Pete Knight dropped off a folding gun rack that Paulie and I will be taking to the gun show in West Lebanon, NH this weekend. It's a copy of one that Paulie had fished out of his attic. It holds 10 muskets, but folds up fairly small. With the two racks, we can display 20 long guns plus some accessories on a single gun show table. We had wanted three tables, but there ws only one available unless someone backs out.

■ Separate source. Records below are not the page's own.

/-- In escaped bytes a 7D is always the first byte of a pair. -/
theorem flatMap_escByte_after_marker {vs : List Byte} {k : Nat} (h : (vs.flatMap escByte)[k]? = some escMarker) :
    IsEscapedByte (vs.flatMap escByte)[k + 1]? := by
  induction vs generalizing k with
  | nil => simp at h
  | cons v vs ih =>
    cases hv : isReserved v with
    | false =>
      have hesc : escByte v = [v] := by simp [escByte, hv]
      simp only [List.flatMap_cons, hesc, List.singleton_append] at h ⊢
      cases k with
      | zero =>
        obtain ⟨-, hne, -⟩ := isReserved_eq_false_iff.mp hv
        exact absurd (Option.some.inj h) hne
      | succ k => exact ih h
    | true =>
      have hesc : escByte v = [escMarker, v ^^^ escMask] := by simp [escByte, hv]
      simp only [List.flatMap_cons, hesc, List.cons_append, List.nil_append] at h ⊢
      match k with
      | 0 => exact isEscapedByte_xor hv
      | 1 => exact absurd (Option.some.inj h) (xor_escMask_of_reserved hv).1
      | k + 2 => exact ih h

/-- Settles O43: after the start delimiter W is escaped bytes. -/
theorem wireHasOneStartByte : Obligations.WireHasOneStartByte := by
  intro api p k
  cases k with
  | zero => exact ⟨iff_of_true rfl rfl, fun h => absurd (Option.some.inj h) (by decide)⟩
  | succ k => exact ⟨iff_of_false (flatMap_escByte_ne_startByte _ k) nofun, flatMap_escByte_after_marker⟩

/-! R84: DRAIN. -/

/-- A run of accepts, as operations of a script. -/
theorem runOps_of_acceptStream {k : Nat} {s t : State} {vs : List Byte} (h : acceptStream k s = some (vs, t)) :
    runOps (List.replicate k .sinkAccept) s = .next t := by
  induction k generalizing s vs with
  | zero => cases h; rfl
  | succ k ih =>
    cases hx : exec .sinkAccept s with
    | next u =>
      simp only [acceptStream, hx] at h
      split at h
      · rename_i hrest
        cases h
        simp only [List.replicate_succ, runOps, hx]
        exact ih hrest
      · cases h
    | fault r | refused r => simp [acceptStream, hx] at h

theorem Encoder.length_owed {e : Encoder} (hb : e.ebusy = true) : e.owed.length = e.wire.length - e.ek.toNat := by
  simp [Encoder.owed, hb]

/-- Settles O59: the accepts of DRAIN send all that is owed. -/
theorem drainEndsTheFrame : Obligations.DrainEndsTheFrame := by
  intro s hs hb
  have hlt := hs.enc.ekBusy hb
  obtain ⟨t, ht⟩ := exists_sentTo (k := s.enc.wire.length - s.enc.ek.toNat) hs.enc hb (by omega)
  have hlen : ((s.enc.wire.drop s.enc.ek.toNat).take (s.enc.wire.length - s.enc.ek.toNat)).length =
      s.enc.wire.length - s.enc.ek.toNat := by simp
  have hrun := runOps_of_acceptStream ht.run
  have hcount := ht.count
  rw [hlen] at hrun hcount
  obtain ⟨hidle, hok⟩ := ht.after (by omega)
  refine ⟨by simp [ScriptLine.expand, Encoder.length_owed hb], t, ?_, hidle, hok, ht.dec⟩
  rwa [ScriptLine.expand, Encoder.length_owed hb]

He's going to use the same basic design on a new permanent gun display rack for here in the gun room. It will hold them securely and allow enough space to make a better display of them. It's a pretty big and constantly growing collection. Who knows what may follow me home from the show this weekend! As you are probably aware, I'm a fan of WW2 bolt guns. So far, I've got 4 different Mausers, 3 different Enfields, and WW2 era rifles from Japan, Italy, Hungary, Germany, Russia, China and the US. That doesn't even get into the muzzleloaders, both repro and original.

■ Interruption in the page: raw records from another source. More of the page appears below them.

-- ==== Sys2Proof/Machine/Sensor.lean ====
section
/-! DEFINITION. The Sensor State commands `INIT`, `FETCH`, `GET` (`42_sensor_ops.md` R120 to R128). -/
namespace Sys2Proof.Machine

/-- Acceptance of `INIT` (R120, R121): admitted in `UNINIT` only; the readiness check comes first. -/
def acceptInit (s : State) : Result :=
  match s.drv with
  | .initialized => .refused .initWhenInitialized
  | .uninit =>
    if s.pin.busReady then
      .next (s.issue (encode .init) (write8Request Config.resolutionRegister resolutionByte))
    else .next (s.raise .deviceNotReady none)

/-- `INIT` (R120 to R122): a successful write makes `DRV` `INITIALIZED`; a failed one raises `INITIALIZATION_FAILED`, drops
`e` and leaves `DRV`. -/
def execInit (s : State) : Result :=
  busCommand .init acceptInit
    (onWriteAnswer (fun s => { s with drv := .initialized }.respondOk none none)
      (fun _ s => s.raise .initializationFailed none)) s

/-- Acceptance of `FETCH` (R123, R124): admitted in `INITIALIZED` only; the channel check comes first. -/
def acceptFetch (ch : Byte) (s : State) : Result :=
  match s.drv with
  | .uninit => .refused .fetchWhenUninit
  | .initialized =>
    if fetchSupports ch then
      .next (s.issue (encode (.fetch ch)) (readRequest Config.ambientTempRegister))
    else .next (s.raise .unsupportedChannel none)

/-- `FETCH ch` (R123 to R125): a successful read writes all 16 bits of `RAW` at once (R13); a failed one raises
`FETCH_FAILED`, drops `e` and leaves `RAW`. -/
def execFetch (ch : Byte) (s : State) : Result :=
  busCommand (.fetch ch) (acceptFetch ch)
    (onReadAnswer (fun v s => { s with raw := v }.respondOk none none)
      (fun _ s => s.raise .fetchFailed none)) s

/-- Acceptance of `GET` (R126, R127): admitted in `INITIALIZED` only; `to_public(decode(RAW))`, changing no state. -/
def acceptGet (ch : Byte) (s : State) : Result :=
  match s.drv with
  | .uninit => .refused .getWhenUninit
  | .initialized =>
    if getSupports ch then .next (s.respondPublic (decodeRaw s.raw))
    else .next (s.raise .unsupportedChannel none)

/-- `GET ch` (R126). -/
def execGet (ch : Byte) (s : State) : Result :=
  localCommand (acceptGet ch) s

end Sys2Proof.Machine
end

I outgrew a standard gun rack long ago and went to a big metal cabinet. When I outgrew that back in Lowell, I converted a closet to a gun storage area. One of the charms of this place was the concrete walled subterranian room that serves as "the gun room". One of the first things we did upon buying the house was to add a steel door and a dehumidifier, thus creating a perfect gun storage room. Now with better racks on the way, it only gets better!

Happy Thanksgiving all!

If you are ever in the area and want to come check the collection out and maybe even shoot a few of them, just give us a call and come on over!

Sunday, November 19, 2006

Slow day in Nigeria

It must be a slow day in Nigeria.

It's 2PM, and so far today I've already gotten 4 Nigeria scam emails.

Since March of 2005 (when I put this particular computer online) that makes 844 of them.

Went contra dancing last night

We've been trying to get to a contra dance since before we were married.

On our honeymoon, at Louisbourg, we found our way to the dance just as it was ending. When other opportunities have presented themselves, something has always come up, like having to leave whatever even to go to the store, chase a toddler etc. Even when the dances are held at events at #4, there is always something that comes up, like eating dinner through the first half of the program.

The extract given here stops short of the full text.